Step 5: The silent bank drain
As soon as you grant SMS permissions, the scammers win. The malicious app runs silently in the background. The scammers use your leaked phone number to initiate password resets on your net banking or trigger UPI transactions. When your bank sends the One Time Password (OTP) to your phone, the fake e-challan app intercepts it. The app hides the text message from your screen and forwards the OTP directly to a server controlled by the hackers. They use the OTP to authorize the transaction. You only realize you have been robbed when you check your bank balance later.
Warning signs of a fake traffic fine text
You can easily tell the difference between a real government message and a scam if you know what to look for. Keep these warning signs in mind.
- The link does not end in gov.in. Every official Indian government portal uses the .gov.in domain. The real website for traffic fines is echallan.parivahan.gov.in.
- The message comes from a standard personal mobile number. Official traffic police alerts come from shortcodes like VD-ECHALN or similar verified sender IDs.

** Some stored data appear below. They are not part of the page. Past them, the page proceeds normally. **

-- ==== Sys2Proof/Machine/Classifier.lean ====
section
/-! DEFINITION. SpectralClassifier (44_classifier.md): the distance, the nearest entry, the rank order, and the
commands `LDDICT`, `DIST`, `CLASSIFY`, `RANK`. -/

namespace Sys2Proof.Machine

/-! ### Distance (R136) -/

/-- The sum of `DISTF` over the pairs left, the running sum in `acc`, draws numbered from `n`: difference, square,
sum for each entry, ascending. DEDUCED, assumption log 22: the square of a tiny difference that is not 0 is `+0` where it
underflows, so the sum can be `+0` for spectra that differ, against a sentence of R136. -/
def distFrom (n : Nat) (acc : Word) : List Word → List Word → Word
  | x :: xs, y :: ys =>
    let d := fsub n x y
    distFrom (n + 3) (fadd (n + 2) acc (fmul (n + 1) d d)) xs ys
  | _, _ => acc

/-- `DISTF(a, b)` (R136). -/
def distF (n : Nat) (a b : List Word) : Word := distFrom n 0 a b

/-- Draws one distance may use. -/
def DIST_DRAWS : Nat := 3 * Config.KC

/-- `DISTF(s, DICT[v])` for each byte value `v`, in ascending order (R138, R140). -/
def distances (n : Nat) (spec : List Word) (dict : Vector (Vector Word Config.KC) Config.NDICT) :
    Vector Word Config.NDICT :=
  tab _ (fun v => distF (n + DIST_DRAWS * v) spec (dict.toList.getD v (Vector.replicate _ 0)).toList)

/-! ### The nearest entry (R138) -/

/-- One turn of the loop: `BEST` and `BESTD` after byte value `v` at distance `d`, under the strict less-than. -/
def closer (b : Nat × Word) (x : Nat × Word) : Nat × Word := if flt x.2 b.2 then x else b

/-- The loop over the byte values from `v` on. -/
def nearestFrom (v : Nat) (b : Nat × Word) : List Word → Nat × Word
  | [] => b
  | d :: ds => nearestFrom (v + 1) (closer b (v, d)) ds

/-- `BEST` and `BESTD`: from byte 0 at `+Inf`, over all the distances (R138). -/
def nearest (ds : List Word) : Nat × Word := nearestFrom 0 (0, POS_INF) ds

/-! ### The rank order (R139) -/

/-- Byte `u` at distance `x` ranks before byte `v` at distance `y`. -/
def ranksBefore (u : Nat) (x : Word) (v : Nat) (y : Word) : Bool :=
  (!f32IsNaN x && f32IsNaN y) || flt x y || (feq x y && decide (u < v)) ||
    (f32IsNaN x && f32IsNaN y && decide (u < v))

/-- A record put in at its place in rank order. -/
def rankInsert (r : Nat × Word) : List (Nat × Word) → List (Nat × Word)
  | [] => [r]
  | x :: xs => if ranksBefore r.1 r.2 x.1 x.2 then r :: x :: xs else x :: rankInsert r xs

/-- The byte values from `v` on, each with its distance. -/
def numbered (v : Nat) : List Word → List (Nat × Word)
  | [] => []
  | d :: ds => (v, d) :: numbered (v + 1) ds

/-- The byte values with their distances, in the order of R139. -/
def ranked (ds : List Word) : List (Nat × Word) := (numbered 0 ds).foldr rankInsert []

/-- Records written one after another from `a` on: the byte value's word, then the distance (R56, R140). -/
def State.writeRecords (s : State) (a : Nat) : List (Nat × Word) → State
  | [] => s
  | r :: rs => ((s.writeWord .p a (wordOf r.1)).writeWord .p (a + 4) r.2).writeRecords (a + 8) rs

/-! ### The steps commands share -/

/-- The distances of a spectrum to all entries, computed: `RE_P` holds the last sum (R34, R136); the other
datapath registers stay as they were: DESIGN CHOICE (U7), assumption log 24. -/
def State.computeDistances (s : State) (spec : List Word) : Vector Word Config.NDICT × State :=
  let ds := distances s.draws spec s.dict
  (ds, { s with pregs := { s.pregs with re := ds.toList.getD (Config.NDICT - 1) 0 } }.draw
    (DIST_DRAWS * Config.NDICT))

/-- The classify loop on a spectrum (R138): `RESI` and `RESF` take `BEST` and `BESTD`. -/
def State.classifySpectrum (s : State) (spec : List Word) : State :=
  let (ds, s1) := s.computeDistances spec
  let b := nearest ds.toList
  { s1 with best := wordOf b.1, bestd := b.2, resi := wordOf b.1, resf := b.2 }

/-- Pairs read, `a` before `b` for each (R137). -/
def State.readPairs (s : State) (a b : Nat) : Nat → List Word × List Word × State
  | 0 => ([], [], s)
  | n + 1 =>
    let (x, s1) := s.readWord .p a
    let (y, s2) := s1.readWord .p b
    let (xs, ys, s3) := s2.readPairs (a + 4) (b + 4) n
    (x :: xs, y :: ys, s3)

/-- The dictionary an image's words make: entry `i` of byte value `v` is word `41*v + i` (R55, R135). -/
def dictOf (ws : List Word) : Vector (Vector Word Config.KC) Config.NDICT :=
  tab _ (fun v => tab _ (fun i => ws.getD (Config.KC * v + i) 0))

/-! ### The commands -/

/-- `LDDICT` (R135). The private registers stay as they were: DESIGN CHOICE (U7), assumption log 24. -/
def execLddict (s : State) : Host.Outcome State Fault Refusal :=
  s.checked (fun s => [ckRepeat s.dictv, ckAlign s.src, s.ckAddr s.src IMAGE_BYTES]) (fun s =>
    let r := s.readWords .p s.src.toNat (Config.NDICT * Config.KC)
    .next { r.2 with dict := dictOf r.1, dictv := true }.finish)

/-- `DIST` (R137). `RE_P` holds the sum, and the other datapath registers stay as they were: DESIGN CHOICE (U7), assumption
log 24. -/
def execDist (s : State) : Host.Outcome State Fault Refusal :=
  s.checked (fun s => [ckAlign s.src, ckAlign s.aux, s.ckAddr s.src SPEC_BYTES, s.ckAddr s.aux SPEC_BYTES]) (fun s =>
    let (a, b, s1) := s.readPairs s.src.toNat s.aux.toNat Config.KC
    let d := distF s1.draws a b
    .next ({ s1 with pregs := { s1.pregs with re := d }, resf := d }.draw DIST_DRAWS).finish)

/-- `CLASSIFY` (R138). -/
def execClassify (s : State) : Host.Outcome State Fault Refusal :=
  s.checked (fun s => [ckNeeds s.dictv, ckUsage (s.len != wordOf Config.KC) s.len, ckAlign s.src,
      s.ckAddr s.src SPEC_BYTES]) (fun s =>
    let (spec, s1) := s.readWords .p s.src.toNat Config.KC
    .next (s1.classifySpectrum spec).finish)

/-- `RANK` (R140). -/
def execRank (s : State) : Host.Outcome State Fault Refusal :=
  s.checked (fun s => [ckNeeds s.dictv, ckUsage (s.len != wordOf Config.KC) s.len,
      ckUsage (decide (Config.NDICT < s.cnt.toNat)) s.cnt, ckAlign s.src, ckAlign s.dst, s.ckAddr s.src SPEC_BYTES,
      s.ckAlloc s.dst (8 * s.cnt.toNat)]) (fun s =>
    let (spec, s1) := s.readWords .p s.src.toNat Config.KC
    let (ds, s2) := s1.computeDistances spec
    let s3 := { s2 with rd := ds }.writeRecords s.dst.toNat ((ranked ds.toList).take s.cnt.toNat)
    .next { s3 with resi := s.cnt }.finish)

end Sys2Proof.Machine
end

- The website asks you to download an application. The real Parivahan website allows you to pay fines directly through your web browser. It never forces you to download an APK file to process a payment.
- Your phone issues a security warning. If your device tells you an app is from an unknown source or contains malware, stop immediately.
How to protect yourself from e-challan fraud
Protecting your money requires a mix of skepticism and good device security habits. The most effective defense is to never click links in text messages, regardless of who appears to have sent them.
If you receive a message about a traffic fine, open your web browser manually and type in the official Parivahan URL. You can also download the official mParivahan app from the Google Play Store or Apple App Store. Enter your vehicle details there to verify if the fine is real.
You should also disable the ability to install apps from unknown sources on your Android device. Go to your phone settings, search for "Install unknown apps," and ensure this permission is turned off for your web browsers and file managers. If you want to learn more about securing your device, check our mobile security guides.
Finally, review the app permissions on your phone regularly. Go to your settings and look at which applications have access to your SMS messages. Remove this permission for any app that does not strictly need it, like calculators, games, or random utility tools. We review safe utility apps in our tech tools section if you need reliable alternatives.
Where to report fake challan scams
Time is critical if you have fallen for this scam. If you clicked the link, downloaded the APK, and granted permissions, the scammers have full access to your OTPs right now.
Immediately turn on Airplane Mode on your phone. This disconnects the device from the internet and cellular networks, preventing the malicious app from forwarding any more OTPs to the scammers.
Find another phone to call your bank immediately. Ask them to freeze your bank accounts, block your debit and credit cards, and disable your UPI ID. Tell them your device has been compromised by malware.
Next, you must report the crime to the authorities. The Indian Cyber Crime Coordination Centre operates a dedicated helpline for financial fraud. Call 1930 immediately to report the unauthorized transactions. You should also file a detailed complaint on the national cybercrime portal at cybercrime.gov.in. Provide them with the scam SMS, the sender's phone number, the fake website URL, and your bank statements showing the fraudulent transfers. CERT-In also issues regular advisories on these malware campaigns, which you can monitor to stay aware of new threats.
Do not turn your compromised phone back on normally until you have performed a complete factory reset. A factory reset will wipe all data, including the hidden malicious APK, restoring your phone to its original safe state.